◆ **Entries shown**
/-! ### Removing a tenant -/

/-- REMOVE: PF0 starts the removal of a partition's tenant (R422); a removal in progress gives BUSY (DESIGN CHOICE, log 41). -/
def execRemoveTenant (c : HostCmd) (s : State) : Out :=
  .next (hostCommand c { plainForm 0x20 [(16, 1)] with form := fun e => decide (entryAt e 16 1 < s.nParts) } (fun b e s =>
    let n := entryAt e 16 1
    if (s.part n).removing.isSome then finish c b 0x0D 0 0 s else removeTenantStart n 0 (some b) s) s)

/-- TENANT_REMOVAL_DONE: the function's transactions have ended, TENANT_REMOVED is written, and a REMOVE completes (R422). -/
def execTenantRemovalDone (n : PartId) (s : State) : Out :=
  .next (match (s.part n.val).removing with
  | none => s
  | some (detail, cmd) =>
    let s := s.modPart n.val fun p => { p with removing := none }
    let s := partRecord n.val { kind := 6, status := 0, detail := detail, tag := 0, arg := 0, exc := none } s
    match cmd with
    | some b => completeCmd 0 .admin b 0 0 0 s
    | none => s)

end Sys2Proof.Machine
end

◆ **Description of the task**
What you return must be the lines above that run from the line with "let n := entryAt e 16 1" to the line with "let s := s.modPart", inclusive, each copied exactly.

◆ **Response to this task**
    let n := entryAt e 16 1
    if (s.part n).removing.isSome then finish c b 0x0D 0 0 s else removeTenantStart n 0 (some b) s) s)

/-- TENANT_REMOVAL_DONE: the function's transactions have ended, TENANT_REMOVED is written, and a REMOVE completes (R422). -/
def execTenantRemovalDone (n : PartId) (s : State) : Out :=
  .next (match (s.part n.val).removing with
  | none => s
  | some (detail, cmd) =>
    let s := s.modPart n.val fun p => { p with removing := none }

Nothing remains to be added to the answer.